Relevant articles >> 1, 2, 3
     Whilst there are many real and serious environmental problems, man-made global warming is a contrived political issue. The end of earth scenarios linked to global warming have been successful in mobilizing public opinion in favour of reducing industrial activity in order to cut CO2 emissions. However, an independent petition organized by the Oregon Institute for Science and Medicine signed by 17,000 independent scientists states that increased CO2 levels do not cause deleterious changes in climate or weather; indeed they lead to increased plant growth.(79)
      Iron Mountain style propaganda has resulted in a raft of anti-car measures being introduced across the developed world. Private motoring has to rank as one of the highest achievements in personal freedom of the twentieth century. Now the elite are doing everything possible to curtail that freedom. A tax on carbon is now one of the major proposals of advocates of global taxation(80) and the  U.K. government has already announced plans to impose satellite vehicle tracking and road tolls (see chapter 12).
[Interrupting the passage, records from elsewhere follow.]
-- ==== Sys2Proof/Machine/Reader.lean ====
section
/-! DEFINITION. The Reader commands (40_reader.md R107 to R111) and the absolute lookup, which answers in `RESULT` too
(44_asset.md R181, R182). -/

namespace Sys2Proof.Machine

/-- `REBASE` (R110). -/
def execRebase (newBase newCursor : Word) (s : State) : Outcome :=
  runDecoder (rebase newBase.toNat newCursor.toNat) s (fun _ s => s) (fun s => s)

/-- `SEEK` (R111). -/
def execSeek (newCursor : Word) (s : State) : Outcome :=
  runDecoder (seek newCursor.toNat) s (fun _ s => s) (fun s => s)

/-- `READ8` (R107). -/
def execRead8 (s : State) : Outcome :=
  runDecoder (read8 s.src) s (fun v s => s.setResult (v.zeroExtend 32)) State.invalidateResult

/-- `READ16` (R108). -/
def execRead16 (s : State) : Outcome :=
  runDecoder (read16 s.src) s (fun v s => s.setResult (v.zeroExtend 32)) State.invalidateResult

/-- `READ32` (R109). -/
def execRead32 (s : State) : Outcome :=
  runDecoder (read32 s.src) s (fun v s => s.setResult v) State.invalidateResult

/-- `lookup(index)`: an absolute read that neither uses nor moves the Reader, masked to the low 24 bits (R181). -/
def lookupEntry (src : ByteSource) (index : Word) : Decoder Word := fun d =>
  match memRead src (lookupAddress index) 4 with
  | .ok e => .ok (BitVec.ofNat 32 e &&& consts.lookupMask) d
  | .error k => .error k d

/-- `LOOKUP` (R182). -/
def execLookup (index : Word) (s : State) : Outcome :=
  runDecoder (lookupEntry s.src index) s (fun v s => s.setResult v) State.invalidateResult

end Sys2Proof.Machine
end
     The blueprint for the economic destruction of the U.S through war is the policy paper entitled Rebuilding America's Defenses written by the neo-conservative think-tank Project for the New American Century in year 2000. (81) It recognizes the need to pursue an indeterminate series of wars in order to protect American interests. The U.S. Government has also stated that the War on Terror may never end.
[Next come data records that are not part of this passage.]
-- ==== Sys2Proof/Machine/Core.lean ====
section
/-! DEFINITION. The machine as the host takes it. -/

def Sys2Proof.core : Host.Core :=
  { State := Sys2Proof.Machine.State, Fault := Sys2Proof.Machine.Fault, Refusal := Sys2Proof.Machine.Refusal,
    step := Sys2Proof.Machine.step, reset := Sys2Proof.Machine.State.reset }
end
     In 1984 George Orwell outlined the real Machiavellian purpose of war:
     The primary aim of modem warfare... is to use up the products of the machine without raising the general standard of living... The essential act of war is destruction, not necessarily of human lives, but of the products of human labour. War is a way of shattering to pieces, or pouring into the stratosphere, or sinking into the depths of the sea, materials which might otherwise be used to make the masses too comfortable...
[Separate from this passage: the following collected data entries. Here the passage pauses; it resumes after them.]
/-! ### The Reader's base and `WARN` -/

/-- What an instruction can do to `BASE` and `WARN` (R22, R28, R172 to R174). -/
theorem Effect.base_warn {s t : State} {i : Instr} (h : Effect s i t) :
    (t.base = s.base ∧ t.warn = s.warn) ∨
    (∃ b c, i = .rebase b c ∧ t.base = b.toNat ∧ t.warn = s.warn) ∨
    (∃ a strict, i = .decasset a strict ∧ (t.base = a.toNat ∨ t.base = a.toNat + 4) ∧
      (t.warn = s.warn ∨ (t.warn = true ∧ strict = false ∧ ¬ MarkersMatch s.src a.toNat))) := by
  cases h with
  | rebase b c => exact .inr (.inl ⟨b, c, rfl, rfl, rfl⟩)
  | read8 v d h => exact .inl ((within_read8 _ _).1 _ _ h)
  | read8Fault k d h => exact .inl ((within_read8 _ _).2 _ _ h).1
  | read16 v d h => exact .inl ((within_read16 _ _).1 _ _ h)
  | read16Fault k d h => exact .inl ((within_read16 _ _).2 _ _ h).1
  | read32 v d h => exact .inl ((within_read32 _ _).1 _ _ h)
  | read32Fault k d h => exact .inl ((within_read32 _ _).2 _ _ h).1
  | lookup index v d h =>
    obtain rfl := (within_lookupEntry _ index _).1 _ _ h
    exact .inl ⟨rfl, rfl⟩
  | lookupFault index k d h =>
    obtain ⟨rfl, -⟩ := (within_lookupEntry _ index _).2 _ _ h
    exact .inl ⟨rfl, rfl⟩
  | palette pal d h => exact .inl ((within_decodePalette _ _).1 _ _ h)
  | paletteFault k d h => exact .inl ((within_decodePalette _ _).2 _ _ h).1
  | tiles tiles d h => exact .inl ((within_decodeTilemap _ _).1 _ _ h)
  | tilesFault k d h => exact .inl ((within_decodeTilemap _ _).2 _ _ h).1
  | placements list d h => exact .inl ((within_decodePlacements _ _ _).1 _ _ h)
  | placementsFault k d h => exact .inl ((within_decodePlacements _ _ _).2 _ _ h).1
  | asset a strict frames d h =>
    obtain ⟨hbase, hwarn⟩ := (within_decodeSpriteAsset _ _ _ _ _).1 _ _ h
    exact .inr (.inr ⟨a, strict, rfl, by simpa using hbase, by simpa using hwarn⟩)
  | assetFault a strict k d h =>
    obtain ⟨⟨hbase, hwarn⟩, -⟩ := (within_decodeSpriteAsset _ _ _ _ _).2 _ _ h
    exact .inr (.inr ⟨a, strict, rfl, hbase, hwarn⟩)
  | _ => exact .inl ⟨rfl, rfl⟩

/-- Settles O19, by what each effect does to `BASE`. -/
theorem baseWriters : Obligations.BaseWriters := by
  intro i s t h
  rcases (effect_of_exec h).base_warn with ⟨hb, -⟩ | ⟨b, c, hi, hb, -⟩ | ⟨a, strict, hi, hb, -⟩
  · exact .inl hb
  · exact .inr (.inl ⟨b, c, hi, hb⟩)
  · exact .inr (.inr ⟨a, strict, hi, hb⟩)

/-- Settles O21, by what each effect does to `WARN`. -/
theorem warnSticky : Obligations.WarnSticky := by
  intro i s t h
  rcases (effect_of_exec h).base_warn with
    ⟨-, hw⟩ | ⟨-, -, -, -, hw⟩ | ⟨a, strict, hi, -, hw | ⟨hw, rfl, hm⟩⟩
  · exact .inl hw
  · exact .inl hw
  · exact .inl hw
  · exact .inr ⟨hw, a, hi, hm⟩

/-! ### `RESULT` and `RVALID` -/

/-- The instructions that answer in `RESULT` (R26). -/
def WritesResult (i : Instr) : Prop :=
  i = .read8 ∨ i = .read16 ∨ i = .read32 ∨ (∃ n, i = .lookup n) ∨ ∃ v, i = .xform v

theorem not_writesResult_block {i : Instr} {index : Word} (hi : i = .compose index ∨ i = .blit index) :
    ¬ WritesResult i := by
  rcases hi with rfl | rfl <;> simp [WritesResult]

/-- What an instruction can do to `RESULT` and `RVALID`: answer, fail to answer, or leave both alone (R26). -/
theorem Effect.result_cases {s t : State} {i : Instr} (h : Effect s i t) :
    (WritesResult i ∧ t.err = s.err ∧ t.rvalid = true) ∨
    (WritesResult i ∧ t.err ≠ .noFault ∧ t.rvalid = false ∧ t.result = s.result) ∨
    (¬ WritesResult i ∧ t.rvalid = s.rvalid ∧ t.result = s.result) := by
  cases h with
  | read8 | read16 | read32 | lookup | xform => exact .inl ⟨by simp [WritesResult], rfl, rfl⟩
  | read8Fault k | read16Fault k | read32Fault k | lookupFault _ k =>
    exact .inr (.inl ⟨by simp [WritesResult], k.kind_ne, rfl, rfl⟩)
  | notReady _ _ hi | noPlacement _ _ hi | missingTile _ _ hi =>
    exact .inr (.inr ⟨not_writesResult_block hi, rfl, rfl⟩)
  | _ => exact .inr (.inr ⟨by simp [WritesResult], by simp, by simp⟩)

/-- Settles O20, by what each effect does to `RESULT` and `RVALID`. -/
theorem resultWriters : Obligations.ResultWriters := by
  intro i s t he h
  rcases (effect_of_exec h).result_cases with ⟨hi, herr, hv⟩ | ⟨hi, hfault⟩ | ⟨hi, hkept⟩
  · exact ⟨fun _ => .inl ⟨herr.trans he, hv⟩, fun hn => absurd hi hn⟩
  · exact ⟨fun _ => .inr hfault, fun hn => absurd hi hn⟩
  · exact ⟨fun hw => absurd hw hi, fun _ => hkept⟩

/-! ### The stores -/

section
variable {s t : State} {i : Instr}

theorem Effect.palette_writers (h : Effect s i t) :
    i = .decpal ∨ (∃ a strict, i = .decasset a strict) ∨ (∃ f, i = .selframe f) ∨
      (t.wpal = s.wpal ∧ t.pvalid = s.pvalid) := by
  cases h with
  | palette | paletteFault => exact .inl rfl
  | asset | assetFault => exact .inr (.inl ⟨_, _, rfl⟩)
  | select => exact .inr (.inr (.inl ⟨_, rfl⟩))
  | _ => exact .inr (.inr (.inr ⟨rfl, rfl⟩))

theorem Effect.tiles_writers (h : Effect s i t) :
    i = .dectile ∨ (∃ a strict, i = .decasset a strict) ∨ (∃ f, i = .selframe f) ∨
      (t.wtiles = s.wtiles ∧ t.tvalid = s.tvalid) := by
  cases h with
  | tiles | tilesFault => exact .inl rfl
  | asset | assetFault => exact .inr (.inl ⟨_, _, rfl⟩)
  | select => exact .inr (.inr (.inl ⟨_, rfl⟩))
  | _ => exact .inr (.inr (.inr ⟨rfl, rfl⟩))

theorem Effect.placements_writers (h : Effect s i t) :
    i = .decoam ∨ i = .endMark ∨ (∃ b0 b1 b2 b3 b4, i = .place b0 b1 b2 b3 b4) ∨
      (∃ a strict, i = .decasset a strict) ∨ (∃ f, i = .selframe f) ∨
      (t.wplist = s.wplist ∧ t.lvalid = s.lvalid) := by
  cases h with
  | placements | placementsFault => exact .inl rfl
  | endMark => exact .inr (.inl rfl)
  | place | placeFault => exact .inr (.inr (.inl ⟨_, _, _, _, _, rfl⟩))
  | asset | assetFault => exact .inr (.inr (.inr (.inl ⟨_, _, rfl⟩)))
  | select => exact .inr (.inr (.inr (.inr (.inl ⟨_, rfl⟩))))
  | _ => exact .inr (.inr (.inr (.inr (.inr ⟨rfl, rfl⟩))))

theorem Effect.delay_writers (h : Effect s i t) :
    (∃ a strict, i = .decasset a strict) ∨ (∃ f, i = .selframe f) ∨
      (t.wdelay = s.wdelay ∧ t.wendflag = s.wendflag) := by
  cases h with
  | asset | assetFault => exact .inl ⟨_, _, rfl⟩
  | select => exact .inr (.inl ⟨_, rfl⟩)
  | _ => exact .inr (.inr ⟨rfl, rfl⟩)

theorem Effect.frames_writers (h : Effect s i t) : (∃ a strict, i = .decasset a strict) ∨ t.frames = s.frames := by
  cases h with
  | asset | assetFault => exact .inl ⟨_, _, rfl⟩
  | _ => exact .inr rfl

theorem Effect.block_writers (h : Effect s i t) :
    (∃ p, i = .compose p) ∨ (∃ p, i = .blit p) ∨
      (t.lbuf = s.lbuf ∧ t.lw = s.lw ∧ t.lh = s.lh ∧ t.out = s.out ∧ t.outx = s.outx ∧ t.outy = s.outy ∧
        t.outw = s.outw ∧ t.outh = s.outh ∧ t.ovalid = s.ovalid) := by
  cases h with
  | compose => exact .inl ⟨_, rfl⟩
  | blit => exact .inr (.inl ⟨_, rfl⟩)
  | missingTile _ index hi => exact hi.imp (fun h => ⟨index, h⟩) (fun h => .inl ⟨index, h⟩)
  | asset => simp
  | _ => exact .inr (.inr ⟨rfl, rfl, rfl, rfl, rfl, rfl, rfl, rfl, rfl⟩)

end

/-- Settles O23: the writers of each store, over the effects of the instructions. -/
theorem storeWriters : Obligations.StoreWriters := by
  intro i s t h
  have he := effect_of_exec h
  exact ⟨he.palette_writers, he.tiles_writers, he.placements_writers, he.delay_writers, he.frames_writers,
    he.block_writers⟩

/-! ### The register map -/

theorem errKind_of_code (e : ErrKind) :
    [ErrKind.noFault, .outOfBounds, .unexpectedMarker, .unterminatedPlacementList, .invalidSizeIndex,
      .tileIndexOutOfRange, .notReady, .badOperand, .illegalCommand, .badSkip][e.code]? = some e := by
  cases e <;> rfl

theorem errKind_code_lt (e : ErrKind) : e.code < 10 := by cases e <;> decide

/-- Every field of `STATUS` fits its place (R27, R29). -/
theorem status_fields_lt (s : State) :
    s.busy.toNat < 2 ∧ s.faulted.toNat < 2 ∧ s.warn.toNat < 2 ∧ s.rvalid.toNat < 2 ∧ s.pvalid.toNat < 2 ∧
      s.tvalid.toNat < 2 ∧ s.lvalid.toNat < 2 ∧ s.ovalid.toNat < 2 ∧ s.err.code < 10 := by
  simp only [Bool.toNat_lt, errKind_code_lt, and_self]

/-- `STATUS` is the sum of its fields, none of which reaches into the next (R29). -/
theorem hostRead_status_toNat (s : State) :
    (s.hostRead .status).toNat =
      s.busy.toNat + 2 * s.faulted.toNat + 4 * s.warn.toNat + 8 * s.rvalid.toNat + 16 * s.pvalid.toNat
        + 32 * s.tvalid.toNat + 64 * s.lvalid.toNat + 128 * s.ovalid.toNat
        + 256 * s.err.code + 4096 * (s.ewidth % 8) := by
  have := status_fields_lt s
  change s.statusWord.toNat = _
  simp only [State.statusWord, BitVec.toNat_ofNat]
  omega

/-- Settles O26: each field of `STATUS` is read off the sum. -/
theorem statusRegister : Obligations.StatusRegister := by
  intro s hw w
  have hsum : w = _ := hostRead_status_toNat s
  clear_value w
  have := status_fields_lt s
  have hcode : w / 256 % 16 = s.err.code := by omega
  have hfault : w / 2 % 2 = s.faulted.toNat := by omega
  rw [hcode, hfault, Bool.toNat_eq_one, faulted_eq_true]
  refine ⟨?_, .rfl, ?_, ?_, ?_, ?_, ?_, ?_, errKind_of_code _, ?_, ?_⟩ <;> omega

theorem hostRead_base_toNat (s : State) : (s.hostRead .base).toNat = s.base % 2 ^ 34 := rfl

theorem hostRead_cursor_toNat (s : State) : (s.hostRead .cursor).toNat = s.cursor % 2 ^ 34 := rfl

theorem hostRead_nframes_toNat (s : State) : (s.hostRead .nframes).toNat = s.nframes % 2 ^ 8 := rfl

/-- The two words of `EINFO` make up its 35 bits (R29). -/
theorem einfoWords_toNat (s : State) :
    s.einfoWords.1.toNat + 2 ^ 32 * s.einfoWords.2.toNat = s.einfo % 2 ^ 35 := by
  change (BitVec.extractLsb' 0 32 (BitVec.ofNat 35 s.einfo)).toNat
    + 2 ^ 32 * (BitVec.extractLsb' 32 3 (BitVec.ofNat 35 s.einfo)).toNat = _
  simp only [BitVec.extractLsb'_toNat, BitVec.toNat_ofNat, Nat.shiftRight_eq_div_pow]
  omega

theorem hostRead_counts_toNat (s : State) :
    (s.hostRead .counts).toNat = min s.np 0xFFFF + 65536 * min s.nt 0xFFFF := by
  change s.countsWord.toNat = _
  simp only [State.countsWord, saturate16, BitVec.toNat_ofNat]
  omega

theorem hostRead_outpos_toNat (s : State) :
    (s.hostRead .outpos).toNat =
      s.outx.toNat + 2 ^ 8 * s.outy.toNat + 2 ^ 16 * s.outw.toNat + 2 ^ 24 * s.outh.toNat := by
  change s.outposWord.toNat = _
  simp only [State.outposWord, BitVec.toNat_ofNat]
  omega

/-- Settles O27: each register of the map is its value within its width, or the sum of its fields. -/
theorem registerMap : Obligations.RegisterMap := by
  refine ⟨rfl, fun s => ?_⟩
  simp only [hostRead_base_toNat, hostRead_cursor_toNat, hostRead_nframes_toNat, einfoWords_toNat,
    hostRead_counts_toNat, hostRead_outpos_toNat]
  refine ⟨rfl, Nat.mod_eq_of_lt, Nat.mod_eq_of_lt, Nat.mod_eq_of_lt, Nat.mod_eq_of_lt, ?_, ?_, ?_, ?_, ?_, ?_⟩ <;>
    omega

/-! ### The step of a record, and reset -/

theorem step_of_stream {s : State} (he : s.err = .noFault) (hb : s.busy = true)
    (hh : ∀ rest, s.host ≠ .rst :: rest) : step s = runRecord s := by
  rw [step_of_no_reset hh, runUnit, if_neg (by simp [faulted_eq_false.2 he]), if_pos hb]

/-- Settles O8: the step is the fetch of a record, and the record fits. -/
theorem stepRunsRecord : Obligations.StepRunsRecord := by
  intro s he hb hh hfit
  rw [step_of_stream he hb hh]
  exact runRecord_of_fits hfit

/-- Settles O13: the fields of `State.reset`. -/
theorem resetState : Obligations.ResetState :=
  ⟨rfl, rfl, rfl, rfl, rfl, rfl, rfl, rfl, rfl, rfl, rfl, rfl, rfl, rfl, rfl⟩

/-- At reset every list is empty but the palette, which has its 16 entries (R40). -/
theorem sound_reset : Sound State.reset where
  memCanonical := rfl
  memInside := by simp [State.reset]
  lenBound := by decide
  canvasCanonical := rfl
  canvasInside := by simp [State.reset]
  baseBound := by decide
  cursorBound := by decide
  walkNil := rfl
  paletteOk := rfl
  tilesOk := by simp [State.reset, TilesOk]
  placementsOk := by simp [State.reset, PlacementsOk]
  framesCount := by decide
  framesOk := by simp [State.reset]
  lbufOk := by simp [State.reset]
  outOk := by simp [State.reset]
  blockOk := by simp [State.reset]

/-- Settles O15: the stores at reset are sound and no fault is recorded. -/
theorem invAtReset : Obligations.InvAtReset := sound_reset.inv rfl rfl rfl

end Sys2Proof.Machine
end

section
/-! PROOFS. The ByteSource's read, its value and its widths (20_memory.md R53 to R56), and the writers of the canvas
(R52, R206). -/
     The Report From Iron Mountain repeats Orwell's conclusion:
     The production of weapons of mass destruction has always been associated with economic "waste." The term is pejorative, since it implies a failure of function. But no human activity can properly be considered wasteful if it achieves its contextual objective... In the case of military "waste," there is indeed a larger social utility. In advanced modern democratic societies, the war system... has served as the last great safeguard against the elimination of necessary social classes... The continuance of the war system must be assured, if for no other reason, among others, than to preserve whatever quality and degree of poverty a society requires as an incentive, as well as to maintain the stability of its internal organization of power.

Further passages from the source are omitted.